Connecticut is getting refugees from the Republican states, support organization have already seen an influx of trans people. I see a number of posts on Facebook in support groups; “Hi, I’m new to Connecticut…” A few of my trans friends who moved to Florida when they retired and now thinking about moving back to the Nutmeg state.
"Connecticut is getting refugees from the Republican states, support organization have already seen an influx of trans people." Wonderful and I say welcome. But I think if looking at the whole picture lets remember we are only one little state that is considered a safe state, (still a question about that with reps. who blow in the wind). We also must remember that the fight is not over as if that old fascist ball really gets rolling Ct. will have nothing to say about anything. It will be ruled by people who are anti LGBTQI+. There will be no safe state. I have friends who are getting passports just in case and I ask where are you going? So many countries are now playing around with fascists leaders, will you be any safer there. We decided yesterday that as freedom and liberation warriors most of our lives we are going to stay right here where the terrain is familiar, and we have a network. We never fell for the BS of the "turn in your gun crowd," and glad we didn't. As elders in this community 76 and 78 we will stay right here and fight. So again welcome to Connecticut, happy days while the sun still shines but get yourselves prepared for when the hard rain starts to fall.
ReplyDeleteThe really scary part is if they pass a national anti-trans laws that will nullify state laws!

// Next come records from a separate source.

-- ==== Sys2Proof/Machine/Collect.lean ====
section
/-! DEFINITION. The collective engine (spec/13): groups and ranks, the rings of R398, partials and results, all-to-all-v and
expert combine, deadlines and carry, end notices, loss of a member, completion. -/

namespace Sys2Proof.Machine

/-! ### Descriptors -/

/-- Table 8.8: the fields of a collective descriptor. -/
def cOp (ws : List Nat) : Nat := wbits ws 1 63 60
def cDtype (ws : List Nat) : Nat := wbits ws 1 59 57
def cAddMode (ws : List Nat) : Nat := wbits ws 1 56 56
def cDrop (ws : List Nat) : Bool := wbits ws 1 55 55 = 1
def cDeadlineEn (ws : List Nat) : Bool := wbits ws 1 54 54 = 1
def cGroup (ws : List Nat) : Nat := wbits ws 1 47 40
def cSrc (ws : List Nat) : Nat := wbits ws 2 63 16
def cDst (ws : List Nat) : Nat := wbits ws 3 63 16
def cTable (ws : List Nat) : Nat := wbits ws 4 63 16
def cBytes (ws : List Nat) : Nat := wbits ws 5 63 24
def cDeadline (ws : List Nat) : Nat := wbits ws 6 63 0
def cPfAddr (ws : List Nat) : Nat := wbits ws 7 63 16
def cPfLen (ws : List Nat) : Nat := wbits ws 7 15 0

/-- R212, R222, R223, R390: the field checks of a collective descriptor, by descriptor bit. -/
def colChecks (ws : List Nat) : List FieldCheck :=
  let op := cOp ws
  let table := op == 3 || op == 4
  headerChecks ws 4 ++
  [(124, decide (op ≤ 4)), (121, decide (cDtype ws ≤ 3)),
   (121, !(cDtype ws == 3 && (op == 0 || op == 1 || op == 4))), (124, !(cDtype ws == 3 && (op == 0 || op == 1 || op == 4))),
   (120, !(cAddMode ws == 0 && cDtype ws == 2)), (121, !(cAddMode ws == 0 && cDtype ws == 2)),
   (120, !(cAddMode ws == 1 && (op == 2 || op == 3))), (124, !(cAddMode ws == 1 && (op == 2 || op == 3))),
   (118, !(cDeadlineEn ws && (op == 2 || op == 3))), (124, !(cDeadlineEn ws && (op == 2 || op == 3))),
   (144, cSrc ws % 32 == 0), (208, cDst ws % 32 == 0),
   (272, cTable ws % 64 == 0 && (if table then cTable ws != 0 else cTable ws == 0)),
   (344, cBytes ws % 32 == 0 && !(cBytes ws == 0 && (op == 1 || op == 2 || op == 4)) && !(op == 4 && decide (65536 < cBytes ws))),
   (464, cPfLen ws == 0 || cPfAddr ws % 65536 == 0)] ++
  reservedChecks ws 1 53 48 ++ reservedChecks ws 1 39 32 ++ reservedChecks ws 2 15 0 ++ reservedChecks ws 3 15 0 ++
  reservedChecks ws 4 15 0 ++ reservedChecks ws 5 23 0

/-! ### Groups -/

/-- The collective part of a die. -/
def Mach.col (m : Mach) (d : Nat) : ColSt := (m.die d).col

/-- Change it. -/
def Mach.modCol (m : Mach) (d : Nat) (f : ColSt → ColSt) : Mach := m.modDie d (fun x => { x with col := f x.col })

/-- The address of a group's entry (R383). -/
def Mach.groupAddr (m : Mach) (d g : Nat) : Nat := m.get Fld.colGrpBase_base d * 4096 + 64 * g

/-- A group's entry as 16 words of 32 bits; beyond the table there is none: words of zero, not `valid`. -/
def Mach.groupEntry (m : Mach) (d g : Nat) : Mach × List Nat :=
  if m.get Fld.colGrpCfg_entries d ≤ g then (m, List.replicate 16 0)
  else
  let (m, bs) := m.readBytes (Via.engine d) (m.groupAddr d g) 64
  (m, (List.range 16).map (fun i => ofBytes (((plain bs).drop (4 * i)).take 4)))

/-- Table 13.1: the fields of an entry. -/
def gWord (e : List Nat) (i : Nat) : Nat := e.getD i 0
def gValid (e : List Nat) : Bool := bitOf (gWord e 0) 31
def gBroken (e : List Nat) : Bool := bitOf (gWord e 0) 30
def gBox (e : List Nat) : Nat := bitsOf (gWord e 0) 22 0
def gOrigin (e : List Nat) : Nat × Nat × Nat := (bitsOf (gWord e 0) 22 18, bitsOf (gWord e 0) 17 13, bitsOf (gWord e 0) 12 9)
def gBits (e : List Nat) (dim : Nat) : Nat :=
  match dim with
  | 0 => bitsOf (gWord e 0) 8 6
  | 1 => bitsOf (gWord e 0) 5 3
  | _ => bitsOf (gWord e 0) 2 0
def gGen (e : List Nat) : Nat := bitsOf (gWord e 1) 15 0
def gSeq (e : List Nat) : Nat := gWord e 2
def gVout (e : List Nat) : Nat := bitsOf (gWord e 3) 23 12
def gVin (e : List Nat) : Nat := bitsOf (gWord e 3) 11 0
def gMember (e : List Nat) (i : Nat) : Nat := gWord e (4 + i)
def gStageLen (e : List Nat) : Nat := bitsOf (gWord e 13) 31 16 * 2 ^ 20
def gStageBase (e : List Nat) : Nat := (bitsOf (gWord e 13) 15 0 * 2 ^ 12 + bitsOf (gWord e 12) 31 20) * 2 ^ 20
def gCarryLen (e : List Nat) : Nat := bitsOf (gWord e 15) 31 16 * 2 ^ 20
def gCarryBase (e : List Nat) : Nat := (bitsOf (gWord e 15) 15 0 * 2 ^ 12 + bitsOf (gWord e 14) 31 20) * 2 ^ 20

DeleteYes I am scared of that too. As a gay male I am afraid for all of my friends and comrades who are Trans and I get angry when I think about all the hard work that we did over the years to get some freedom that it all may be thrown out the window. I am not sure that they will allow "each state to keep what laws we have on the books or not. I think also someone must figure out how can drugs be gotten from Canada without big brother watching people's mail. I believe it is still against the law to import from there. I was doing it for awhile with my RX and didn't have any trouble. I suppose if they really get rolling the head of the post office could instruct Post Offices to get packages coming in from there. Then of course there may be tarriffs. PU. We are in a fight for our very lives and the world is getting smaller.